To find a signed angle between two vectors.  I have found that
it DOES NOT yieldthe relative angle between two vectors in
every case.  

Lets say you are trying to find the angle between a vector v2
and vector v1, relative to v1.

Let v1 = ( -sqrt(2)/2, -sqrt(2)/2  )
and v2 = ( -sqrt(2)/2, sqrt(2)/2 ).

By observation you can see that the relative angle should be
-pi/2 (if you imagine v1 as the unit-x vector).
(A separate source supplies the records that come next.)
-- ==== Sys2Proof/Machine/Packets.lean ====
section
/-! DEFINITION. The meanings of the rows that receive flits and packets: acceptance and replay, detours and routing, opening, peer
requests and their answers, and the messages that CTRL, RECOV and WALK packets carry (R203, R238, R281 to R283, R375, R417, R418,
R455 to R470). -/

namespace Sys2Proof.Machine

/-! ### Opening a sealed packet (R417, R418, R463) -/

/-- The bit of ENGINES that a packet needs (R463): [9] for CTRL, STATE and class 7, [8] for the rest. -/
def packetLane (p : Packet) : Nat := if p.kind = PT.ctrl ∨ p.kind = PT.state ∨ p.cls = 7 then 9 else 8

/-- The window of a key for a source and engine. -/
def KeyEntry.window (k : KeyEntry) (src e : Nat) : Option RecvWin := k.recv.find? fun w => w.src == src && w.engine == e

/-- Whether a counter is neither below the window nor accepted before. -/
def KeyEntry.takesCtr (k : KeyEntry) (src e ctr : Nat) : Bool :=
  match k.window src e with
  | none => true
  | some w => decide (w.highest < ctr) || (decide (w.highest ≤ ctr + 1024) && !w.seen.contains ctr)

/-- A counter is accepted. -/
def KeyEntry.acceptCtr (k : KeyEntry) (src e ctr : Nat) : KeyEntry :=
  let old := (k.window src e).getD ⟨src, e, ctr, []⟩
  let high := max old.highest ctr
  let new : RecvWin := ⟨src, e, high, (insertSorted ctr old.seen).filter fun c => decide (high ≤ c + 1024)⟩
  { k with recv := (k.recv.filter fun w => !(w.src == src && w.engine == e)) ++ [new] }

/-- Whether a sealed packet opens: its handle names a VALID link entry with the lane's bit, its tag verifies, and its counter is
new. -/
def State.opens (s : State) (p : Packet) : Bool :=
  let k := s.key p.keyh.toNat
  k.valid && k.type == .link && k.engines.toNat.testBit (packetLane p - 7) && p.sealedBy == some k.key &&
    k.takesCtr p.srcMod.toNat p.seng.toNat p.ctr.toNat

/-- A packet that fails authentication is counted at its link; a record is written at most once per 1 ms (R463). -/
def State.authFailed (s : State) (l : Nat) : State :=
  let s := s.modLink l fun k => { k with authFail := count16 k.authFail }
  let due := match (s.link l).authRecAt with
    | some t => decide (t + 1000000 ≤ s.ltime)
    | none => true
  if due then
    let now := s.ltime
    (s.linkRecord l LinkEvent.authFail 0).modLink l fun k => { k with authRecAt := some now }
  else s

/-- Open a packet at its destination: the context it acts as, 0 where it is not sealed, and the handle that opened it. `none` where it
fails authentication. -/
def State.openPacket (s : State) (l : Nat) (p : Packet) : Option (Nat × Option Nat) × State :=
  match p.sealedBy with
  | none => (some (0, none), s)
  | some _ =>
    if s.opens p then
      let h := p.keyh.toNat
      (some ((s.key h).owner, some h), s.modKey h fun k => k.acceptCtr p.srcMod.toNat p.seng.toNat p.ctr.toNat)
    else (none, s.authFailed l)

/-! ### Answers -/

/-- STATUS of a response (Table 15-5). -/
def MemStatus.packetStatus : MemStatus → Nat
  | .ok => 0
  | .refused | .range => 1
  | .poison => 2
  | .nokey => 3
  | .deadkey => 4
  | .ended | .hold => 5
  | .mapEpoch => 6

/-! ### Peer requests at their destination (R203, R255, R268, R269, R420) -/

/-- The partition of the member that a packet names. -/
def State.destination (s : State) (p : Packet) : Option Nat := s.partHere p.formeId.toNat p.member.toNat

/-- What a request acts as: the owner of the key that opened it, or no context (R417, R420). -/
def requester (p : Packet) (n : Nat) : Principal := if n = 0 then .forme p.formeId.toNat else .ctx n

/-- The request of a packet for one of its lines. -/
def State.packetReq (s : State) (who : Principal) (part : Nat) (p : Packet) (l i : Nat) : MemReq :=
  { s.reqAt who part (p.addr.toNat / 64 * 64 + 64 * i) (l / 4) with epoch := p.epoch, cls := p.cls }

/-- The layout of the source of a chunk that another module pulls. -/
def State.sourceLayout (s : State) (part : Nat) : Layout := (s.part part).layOld.getD (s.part part).lay

/-- A pull reads a line at the source page: as stored, or, where the request was sealed, decrypted for its context (R268) and checked as any
request of it is (R409). -/
def State.pullRead (s : State) (r : MemReq) (sealed_ : Bool) : MemOut × State × List Ev :=
  let part := r.part.val
  let a := r.addr.toNat / 64 * 64
  match s.copies part (s.sourceLayout part) a with
  | [] => ({ status := .ended }, s, [])
  | bs =>
    if bs.any s.busyAt then ({ status := .hold }, s, [])
    else
      let b := bs.headD (0, 0)
      let k := s.blockAt b
      if s.freshAt b then ({ status := .ok }, s, [])
      else if k.poison then ({ status := .poison }, s, [])
      else if !sealed_ then ({ status := .ok, data := k.stored ((a / 64) % 8) }, s, [])
      else
        let sel := s.selectKey part a
        if sel.dead || !s.memPermits sel.handle sel.kctx r.who then
          let d := s.denyKey b r sel (!sel.dead)
          ({ status := if sel.dead then .deadkey else .nokey, data := k.stored ((a / 64) % 8) }, d.1, d.2)
        else
          let t := s.readCopies part a (s.sealFor part a) bs
          ({ status := t.1, data := t.2.1 }, t.2.2, [])

/-- A write-through line is written into its source page, the primary, which its mirror follows (R205, R269): as it came where it is plaintext,
else as the line whose stored form it is. -/
def State.throughLine (s : State) (r : MemReq) (v : BitVec 512) : MemOut × State × List Ev :=
  let part := r.part.val
  let a := r.addr.toNat / 64 * 64
  let sel := s.selectKey part a
  match s.copies part (s.sourceLayout part) a with
  | [] => ({ status := .ended }, s, [])
  | b :: bs =>
    if (b :: bs).any s.busyAt then ({ status := .hold }, s, [])
    else if (s.pullCtx part a).isSome && !s.memPermits sel.handle sel.kctx r.who then
      let d := s.denyKey b r sel true
      ({ status := .nokey }, d.1, d.2)
    else
      let s := s.fillPage part a b
      let k0 := s.sealFor part a
      let line := (a / 64) % 8
      let v := if (s.pullCtx part a).isSome then v else Config.plainLine k0.key k0.tweak (s.blockAt b).wepoch.toNat line v
      let s := s.modBlock b fun k => k.put k0 line v
      let s := match (s.part part).regionOf a with
        | some r => if r.mirror then s.modBlock b fun k => { k with wepoch := k.wepoch + 1 } else s
        | none => s
      ({ status := .ok }, s.forward part b (fun k => k.put k0 line v) bs, [])

/-- What has become of the lines of a request: the worst status, the data, the EPOCH bit of every acknowledgement, and the tags of lines
written through whose acknowledgement it waits for (R269). -/
structure Served where
  status : MemStatus
  lines : List (BitVec 512)
  epochBit : Bool
  tags : List Nat
  s : State
  evs : List Ev

/-- Serve lines one after another. -/
def State.serveLines (s : State) (f : State → Nat → MemOut × State × List Ev) : List Nat → Served
  | [] => ⟨.ok, [], true, [], s, []⟩
  | i :: is =>
    let t := f s i
    let r := State.serveLines t.2.1 f is
    let st := if t.1.status = .hold ∨ r.status = .hold then .hold else t.1.status.worse r.status
    ⟨st, t.1.data :: r.lines, t.1.epochBit && r.epochBit, t.1.tag.toList ++ r.tags, r.s, t.2.2 ++ r.evs⟩

/-- Serve the lines of a READ, a WRITE or a MEMOP in partition `part`. -/
def State.servePacket (s : State) (who : Principal) (sealed_ : Bool) (part l : Nat) (p : Packet) : Served :=
  if p.kind = PT.read then
    if p.cls = 7 then s.serveLines (fun s i => s.pullRead (s.packetReq who part p l i) sealed_) (List.range p.len.toNat)
    else s.serveLines (fun s i => s.askRead (s.packetReq who part p l i) .none) (List.range p.len.toNat)
  else if p.kind = PT.write then
    if p.cls = 7 then s.serveLines (fun s i => s.throughLine (s.packetReq who part p l i) (p.lines.getD i 0)) (List.range p.lines.length)
    else s.serveLines (fun s i => s.askWrite (s.packetReq who part p l i) (p.lines.getD i 0) .none) (List.range p.lines.length)
  else
    match mopDecode p.mop.toNat with
    | some (o, _) =>
      if o = .cas then ⟨.refused, [], true, [], s, []⟩
      else s.serveLines (fun s i => s.askOp (s.packetReq who part p l i) p.mop.toNat ((p.lines.getD i 0).zeroExtend 1024) .none)
        (List.range p.lines.length)
    | none => ⟨.refused, [], true, [], s, []⟩
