-- ==== Sys2Proof/Machine/JobRows.lean ====
section
/-! DEFINITION. The meanings of the rows of queues, commands, jobs and contexts (R287 to R319). -/

namespace Sys2Proof.Machine

/-- DOORBELL (R292): A doorbell write makes ring entries available, is discarded as stale, or puts the queue into
ERROR. -/
def execDoorbell (m : Master) (q : QueueId) (v : BitVec 64) (s : State) : Host.Outcome State Fault Refusal :=
  s.answer (s.doorbellRow m q.val v.toNat)

/-- COMMAND_FETCH (R293): The serving processor fetches the next command of a queue, renewing the lease and opening
sealed frames. -/
def execCommandFetch (q : QueueId) (s : State) : Host.Outcome State Fault Refusal :=
  s.answer (if s.fetchQuiesced q.val then s else s.commandFetch q.val)

/-- CMD_NOP (R296): The NOP command does nothing and completes. -/
def execCmdNop (q : QueueId) (s : State) : Host.Outcome State Fault Refusal :=
  s.answer (s.cmdNop q.val)

/-- CREATE_CTX (R289): Creates a LIVE context from its parameter entry, with heaps and a save area. -/
def execCreateCtx (q : CtxSource) (s : State) : Host.Outcome State Fault Refusal :=
  s.answer (s.createCtx q.q.val q.far)

/-- DESTROY_CTX (R319): Begins the teardown of a context. -/
def execDestroyCtx (q : QueueId) (s : State) : Host.Outcome State Fault Refusal :=
  s.answer (s.destroyCtx q.val)

/-- CREATE_QUEUE (R291): Creates a queue bound to a context with a ring and completion ring. -/
def execCreateQueue (q : QueueId) (s : State) : Host.Outcome State Fault Refusal :=
  s.answer (s.createQueue q.val)

/-- DESTROY_QUEUE (R296): Destroys a queue. -/
def execDestroyQueue (q : QueueId) (s : State) : Host.Outcome State Fault Refusal :=
  s.answer (s.destroyQueue q.val)

/-- COMPOSE (R257): Reads a plan record and starts a change of a forme at the master's compositor. -/
def execCompose (q : QueueId) (s : State) : Host.Outcome State Fault Refusal :=
  s.answer (s.compose q.val)

/-- SET_SCHED (R309): Sets a forme's quantum for the next switch. -/
def execSetSched (q : QueueId) (s : State) : Host.Outcome State Fault Refusal :=
  s.answer (s.setSched q.val)

/-- HEARTBEAT (R297): Renews the lease of its context or of the contexts named. The renewal is made at the fetch
(COMMAND_FETCH); this row completes the command. -/
def execHeartbeat (q : QueueId) (s : State) : Host.Outcome State Fault Refusal :=
  s.answer (s.heartbeat q.val)

/-- LOAD_IMAGE (R307): Proof-loads a Yelosh image and writes code and constants. -/
def execLoadImage (src : CmdSource) (far : FarLoad) (s : State) : Host.Outcome State Fault Refusal :=
  s.answer (s.loadImage src far)

/-- RUN (R300): Starts a program on a range of virtual cores and completes when all reach program end. -/
def execRun (src : CmdSource) (far : List (BitVec 16 × BitVec 32 × BitVec 32)) (s : State) : Host.Outcome State Fault Refusal :=
  s.answer (s.run src (far.map fun e => (e.1.toNat, e.2.1.toNat, e.2.2.toNat)))

/-- CMD_ALLOC (R298): Allocates a region for the job's context on a member. -/
def execCmdAlloc (src : CmdSource) (s : State) : Host.Outcome State Fault Refusal :=
  s.answer (s.cmdAlloc src)

/-- CMD_FREE (R298): Frees an allocation for the job's context on a member. -/
def execCmdFree (src : CmdSource) (s : State) : Host.Outcome State Fault Refusal :=
  s.answer (s.cmdFree src)

/-- REGION_INSTALL (R199): Installs a region descriptor after its checks. -/
def execRegionInstall (src : CmdSource) (s : State) : Host.Outcome State Fault Refusal :=
  s.answer (s.regionInstall src)

/-- REGION_CHANGE (R198): Changes the owner's region descriptor. -/
def execRegionChange (src : CmdSource) (s : State) : Host.Outcome State Fault Refusal :=
  s.answer (s.regionChange src)

/-- REGION_REMOVE (R198): Removes the owner's region descriptor, invalidating cached lines. -/
def execRegionRemove (src : CmdSource) (s : State) : Host.Outcome State Fault Refusal :=
  s.answer (s.regionRemove src)

/-- FENCE_CREATE (R232): Creates a LIVE fence on the master with value, home and key handle. -/
def execFenceCreate (q : QueueId) (s : State) : Host.Outcome State Fault Refusal :=
  s.answer (s.fenceCreate q.val)

/-- FENCE_RETIRE (R232): Retires a fence to FREE, ending its waits and arms. -/
def execFenceRetire (q : QueueId) (s : State) : Host.Outcome State Fault Refusal :=
  s.answer (s.fenceRetire q.val)

/-- FENCE_IMPORT (R235): Takes an import of an exported fence. -/
def execFenceImport (q : CmdSource) (s : State) : Host.Outcome State Fault Refusal :=
  s.answer (s.fenceImport q)

/-- FENCE_RELEASE (R236): Releases an import of a fence. -/
def execFenceRelease (q : QueueId) (s : State) : Host.Outcome State Fault Refusal :=
  s.answer (s.fenceRelease q.val)

/-- FENCE_SIGNAL (R298): Signals a fence by command. -/
def execFenceSignal (q : QueueId) (s : State) : Host.Outcome State Fault Refusal :=
  s.answer (s.fenceSignalCmd q.val false)

/-- FENCE_SIGNAL_ADD (R298): Adds to a fence by command, selected by ARG2 bit 0. -/
def execFenceSignalAdd (q : QueueId) (s : State) : Host.Outcome State Fault Refusal :=
  s.answer (s.fenceSignalCmd q.val true)

/-- BAR_CONFIG (R241): Configures a barrier instance. -/
def execBarConfig (q : QueueId) (s : State) : Host.Outcome State Fault Refusal :=
  s.answer (s.barConfig q.val)

/-- BAR_REMOVE (R241): Removes a barrier instance. -/
def execBarRemove (q : QueueId) (s : State) : Host.Outcome State Fault Refusal :=
  s.answer (s.barRemove q.val)

/-- WAITV_SATISFIED (R295): A command's wait fence reaches its target and the command starts, or fails with
FENCE_ERROR. -/
def execWaitvSatisfied (q : QueueId) (s : State) : Host.Outcome State Fault Refusal :=
  s.answer (s.waitvSatisfied q.val)

/-- QUANTUM_EXPIRY (R309): The running job's quantum ends and the scheduler switches to the next ready job. -/
def execQuantumExpiry (forme : BitVec 32) (far : List (BitVec 32)) (s : State) : Host.Outcome State Fault Refusal :=
  s.answer (s.quantumExpiry forme.toNat (far.map fun j => j.toNat))

/-- GANG_SWITCH (R310): Every compute member stops, saves and restores state and resumes the next job. -/
def execGangSwitch (forme : BitVec 32) (member : BitVec 16) (job : BitVec 32) (s : State) : Host.Outcome State Fault Refusal :=
  s.answer (s.gangSwitch forme.toNat member.toNat job.toNat)

/-- SWITCH_DONE (R310): A member's cores issue again and it returns SWITCHED to the master. -/
def execSwitchDone (forme : BitVec 32) (member : BitVec 16) (s : State) : Host.Outcome State Fault Refusal :=
  s.answer (s.switchEnds forme.toNat member.toNat)

/-- LEASE_EXPIRY (R315): A context's lease expires and teardown begins with reason LEASE. -/
def execLeaseExpiry (ctx : BitVec 16) (s : State) : Host.Outcome State Fault Refusal :=
  s.answer (s.leaseExpiry ctx.toNat)

/-- LOSS_REPORT (R316): The forme master receives a loss report and marks the job's other contexts lost. -/
def execLossReport (forme job : BitVec 32) (member : BitVec 16) (s : State) : Host.Outcome State Fault Refusal :=
  s.answer (s.lossReport forme.toNat job.toNat member.toNat)

/-- TEARDOWN_DRAIN_COMPLETE (R319): All requests of a TEARING context complete and teardown proceeds to erase, free,
fences and signal. -/
def execTeardownDrainComplete (ctx : BitVec 16) (s : State) : Host.Outcome State Fault Refusal :=
  s.answer (s.teardownDrained ctx.toNat)

/-- TEARDOWN_DRAIN_TIMEOUT (R319): The 20 ms drain bound passes and the ladder ends the rest with DRAIN_FORCED. -/
def execTeardownDrainTimeout (ctx : BitVec 16) (s : State) : Host.Outcome State Fault Refusal :=
  s.answer (s.teardownForced ctx.toNat)

end Sys2Proof.Machine
end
(for v1) atan2( -sqrt(2)/2, -sqrt(2)/2) )  = -3pi / 4
(for v2) atan2( sqrt(2)/2, -sqrt(2)/2) )  = 3pi / 4


( 3pi / 4 ) - ( -3pi / 4 ) = 6pi / 4 = 3pi / 2 

which is the angle, but its supposed to be between pi
and -pi, so -pi / 2

What I did to solve this problem is I first found atan2(v1.y,v1.x),
then rotated v2 by the negative that value, then found atan2 of the
components of that new rotated vector (which is basically manually
rotating v2 to be relative to v1, as the x-unit vector)

author-name: martinbaker

message-date: 2011-04-10 15:13:40 UTC

Yes, I guess the issue is that if we are facing in direction 1
and we want to rotate to face in direction 2 we could rotate clockwise
or anti-clockwise.

So a rotation of pi/2 in the clockwise direction is the same as in the
anti-clockwise direction 3pi/4.

Perhaps the web page should have two equations? One case if we always
want to rotate in a clockwise direction and another equation if we
want to rotate clockwise or anti-clockwise depending on which is
the smaller angle?


author-name: eatjason

message-date: 2011-04-10 18:39:08 UTC

I'm afraid it might be a little more complicated than that.
The issue is that the equation as it is yields a clockwise or
anti-clockwise angle depending on where the vectors happen
to be.

Here's another case, getting the angle between v1 and v2 relative to v1:

v1 = ( sqrt(2)/2, -sqrt(2)/2 )
v2 = ( -sqrt(2)/2, -sqrt(2)/2 )

now by observation, you can see that the anti-clockwise rotation
should be 3pi/4, which it is (same as the first example).
now I might have my atan2 wrong, but my understanding is this:

(for v1) atan2( -sqrt(2)/2, sqrt(2)/2) ) = -pi / 4
(for v2) atan2( -sqrt(2)/2, -sqrt(2)/2) ) = -3pi / 4 

now the difference will look like this:
( -3pi / 4 ) - ( -pi / 4 ) = -2pi / 4 = -pi / 2 

what you have here is the clockwise angle relative to v1!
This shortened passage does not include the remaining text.